I’m afraid that Jim Geraghty comes off best in this exchange, taking Andrew Sullivan’s eager young things to task for endorsing Obama’s plan to shut down Gitmo. Despite agreeing with Patrick Appel and Chris Bodenner on the merits of the issue, I think their argumentative approach is pretty unpersuasive. If moved to Leavenworth or South Carolina or wherever else, it stands to reason that a few detainee combatants (some of whom are quite dangerous) may escape. This is probably less of a danger than with domestic prisoners – I imagine cultural differences make it difficult for foreign escapees to go to ground – but it’s something worth considering nonetheless.

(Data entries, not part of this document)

-- ==== Sys2Proof/Word.lean ====
section
/-! DEFINITION. The word, byte and time types, the four radios, and the plainest arithmetic on them. -/

namespace Sys2Proof

/-- A block register: 32 bits (R5). -/
abbrev Word := BitVec 32
/-- A byte of memory. -/
abbrev Byte := BitVec 8
/-- A grid-time value: bits [63:24] the cycle count, bits [23:0] the angle (R3). -/
abbrev GTime := BitVec 64

/-- A sparse table: pairs of a key and a value, keys strictly rising. -/
abbrev Sparse (α : Type) := List (Nat × α)

/-- The four radios (00_scope, Names). -/
inductive Radio where
  | l | m | h | s
deriving DecidableEq, Repr

/-- The three Wi-Fi radios. -/
inductive WRadio where
  | l | m | h
deriving DecidableEq, Repr

/-- Radio numbers in the order L, M, H, S (R23). -/
def Radio.idx : Radio → Nat
  | .l => 0 | .m => 1 | .h => 2 | .s => 3

/-- Radio numbers in the order L, M, H (R23). -/
def WRadio.idx : WRadio → Nat
  | .l => 0 | .m => 1 | .h => 2

/-- A Wi-Fi radio as a radio. -/
def WRadio.toRadio : WRadio → Radio
  | .l => .l | .m => .m | .h => .h

/-- The value of a `w`-bit two's-complement field. -/
def toSigned (w n : Nat) : Int :=
  if n % 2 ^ w < 2 ^ (w - 1) then (n % 2 ^ w : Nat) else (n % 2 ^ w : Nat) - (2 ^ w : Nat)

/-- The `w`-bit two's-complement field of a number. -/
def ofSigned (w : Nat) (i : Int) : Nat := (i % (2 ^ w : Nat)).toNat

end Sys2Proof
end

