-- ==== Sys2Proof/Syntax.lean ====
section
/-! DEFINITION. The commands of the block: one constructor per row of the table of operations and events.
A command that is a register access names its initiator (R25); an event that the outside world or a sequencer brings names
what it brings (a measured level, an outcome, the bytes of a frame). -/

namespace Sys2Proof

/-- The initiators of R25, 0 to 20. -/
abbrev Init := Fin 21

/-- How a signalling field's check ends (R110, R117): passed, passed as the last field before the data, failed, or passed
with a format that R103 to R107 exclude. -/
inductive FieldOutcome where
  | pass | passLast | fail | unsupported
deriving DecidableEq, Repr

/-- What the receiver measured for one user of a reception (R128): status words 0 to 2 and 5 to 7, and whether the user of
a TB reception was absent. -/
structure RxMeas where
  w0 : BitVec 32
  w1 : BitVec 32
  len : Nat
  rssi0 : BitVec 32
  rssi1 : BitVec 32
  w7 : BitVec 32
  absent : Bool
deriving DecidableEq, Repr

/-- The six words of a front-end command (R73). -/
structure SixWords where
  w0 : BitVec 32
  w1 : BitVec 32
  w2 : BitVec 32
  w3 : BitVec 32
  w4 : BitVec 32
  w5 : BitVec 32
deriving DecidableEq, Repr

/-- The seven words of a transmit vector (R129). -/
structure SevenWords where
  w0 : BitVec 32
  w1 : BitVec 32
  w2 : BitVec 32
  w3 : BitVec 32
  w4 : BitVec 32
  w5 : BitVec 32
  w6 : BitVec 32
deriving DecidableEq, Repr

/-- A receiving MAC or port (R15). -/
inductive RxSource where
  | eth (p : Fin 6)
  | wifi (r : WRadio)
  | field
deriving DecidableEq, Repr

/-- What an inline block hands to the cipher engine (R391): the mode and direction of R376, the slot, the tag length, the
nonce, the AAD, the data, and the tag to compare. -/
structure InlineOp where
  mode : Fin 7
  dir : Bool
  slot : Fin 1024
  tagLen : Nat
  nonce : List (BitVec 8)
  aad : List (BitVec 8)
  data : List (BitVec 8)
  tag : List (BitVec 8)
deriving DecidableEq, Repr

/-- The outcome of an exchange for one client (R195): the acknowledged fraction, whether it was reported ABSENT, the MPDUs
acknowledged and not acknowledged by their numbers, the airtime in 1/16 µs, and its share of the tones. -/
structure ExchangeIn where
  a : BitVec 8
  absent : Bool
  acked : List Nat
  failed : List Nat
  airtime : Nat
  tones : Nat
  total : Nat
deriving DecidableEq, Repr

/-- An exchange that a MAC starts (R142, R168): its transmit vector, the power per chain in 0.5 dBm, the chains, the
duration of the PPDU, and the time from its end to the end of the last response it solicits, both in µs. -/
structure ExchangeOut where
  vec : SevenWords
  power : BitVec 8
  chains : BitVec 8
  ppdu : Nat
  resp : Nat
deriving DecidableEq, Repr

/-- What an MPDU or a BAR that a Wi-Fi MAC receives brings (R144 to R152, R158, R159): its FCS, the BSS, client, TID and SN
(the starting SN of a BAR), the protection with key ID and PN, whether its MIC is right and its cipher operation was not
aborted, the power-management bit, EAPOL, the 802.3 frame it carries, and a buffer status report (BK, BE, VI, VO) if any. -/
structure RxFrame where
  fcs : Bool
  bar : Bool
  bss : Fin 16
  client : BitVec 12
  tid : Fin 8
  sn : BitVec 12
  prot : Bool
  kid : Bool
  pn : BitVec 48
  mic : Bool
  aborted : Bool
  pm : Bool
  eapol : Bool
  bsr : Option (Nat × Nat × Nat × Nat)
  data : List (BitVec 8)
deriving DecidableEq, Repr

/-- The grid-time element of a Wi-Fi beacon (R147). -/
structure GteIn where
  state : Fin 8
  qual : Fin 8
  role : Fin 4
  depth : BitVec 8
  gt : GTime
  dig : BitVec 64
  gen : BitVec 32
  planId : BitVec 32
  mask : BitVec 64
deriving DecidableEq, Repr

/-- A received Wi-Fi beacon: transmitter address, FCS, its BSSID is the node's own, it was received on the primary channel,
its element, and the STAMP of its status block (R148, R173). -/
structure WifiBeacon where
  addr : BitVec 48
  fcs : Bool
  own : Bool
  primary : Bool
  gte : Option GteIn
  stamp : GTime
deriving DecidableEq, Repr

/-- A field frame as Radio S delivers it (R126, R128, R221): the PSDU with its FCS, whether its FCS has 2 bytes, the grid
times of its first and its last sample, its RSSI, and whether the cipher engine aborted its check. -/
structure FieldRx where
  data : List (BitVec 8)
  fcs2 : Bool
  stamp : GTime
  last : GTime
  rssi : BitVec 8
  aborted : Bool
deriving DecidableEq, Repr

/-- A read of so many bytes, or a write of bytes. -/
inductive MemOp where
  | read (len : Nat)
  | write (data : List (BitVec 8))
deriving DecidableEq, Repr

/-- A request that reaches the DRAM controller: its source (an initiator of R25, 21 Steppe's history port, 22 the scrubber)
and its offset in the DRAM window. -/
structure DramArrival where
  src : Fin 23
  offset : BitVec 34
deriving DecidableEq, Repr

/-- What a neighbour answers to a pull (R471): whether it answered every step in time, its generation and digest, its area
prefixes, and the element records of the areas that were read. -/
structure PullIn where
  answered : Bool
  gen : BitVec 32
  digest : List (BitVec 8)
  areas : List (BitVec 8 × List (BitVec 8))
  records : List (BitVec 8)
deriving DecidableEq, Repr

I know I sound like a broken record, but the way to win these debates is not to deny the real security risks associated with policies that respect the essential dignity of enemy combatants, recognize Americans’ right to not be eavesdropped on by the federal government, or emphasize the importance of certain minimal standards of humane treatment. In much the same way that Geraghty’s colleagues would probably dismiss the pragmatic case for legalizing abortion as less important than the moral implications of murdering innocent fetuses, advocates of humane detainee treatment ought to be able to explain why the moral and judicial rationales for shutting down the legal black hole that is Guantanamo Bay outweigh our opponents’ real (if frequently overblown) practical objections.
UPDATE: I take it all back – the awesome “Con Air” reference wins the day for Team Sullivan.
John Schwenkler’s short post on Phi Kappa Gitmo provoked an interesting exchange on detainee mistreatment in the comments section. One point that’s worth addressing is from commenter “Pan Cascadian”:
I think torture should carry very heavy penalties. Having said that, I can understand a particular commander feeling that torture was warranted or necessary in a given situation.
Pan Cascadian goes on to condemn torture, even under exigent circumstances, but this still raises a crucial point. Is it possible to limit the use of torture to certain extreme scenarios? Krauthammer’s 2005 article on the subject is frequently caricatured as some sort of proto-fascist diatribe, but it’s actually a carefully thought-out schematic for “enhanced interrogation techniques.” I’d venture that his proposed solution – a regularized torture regime that combines rigorous oversight with the training of extremely specialized interrogators – is actually more humane than the Bush Administration’s willy-nilly approach.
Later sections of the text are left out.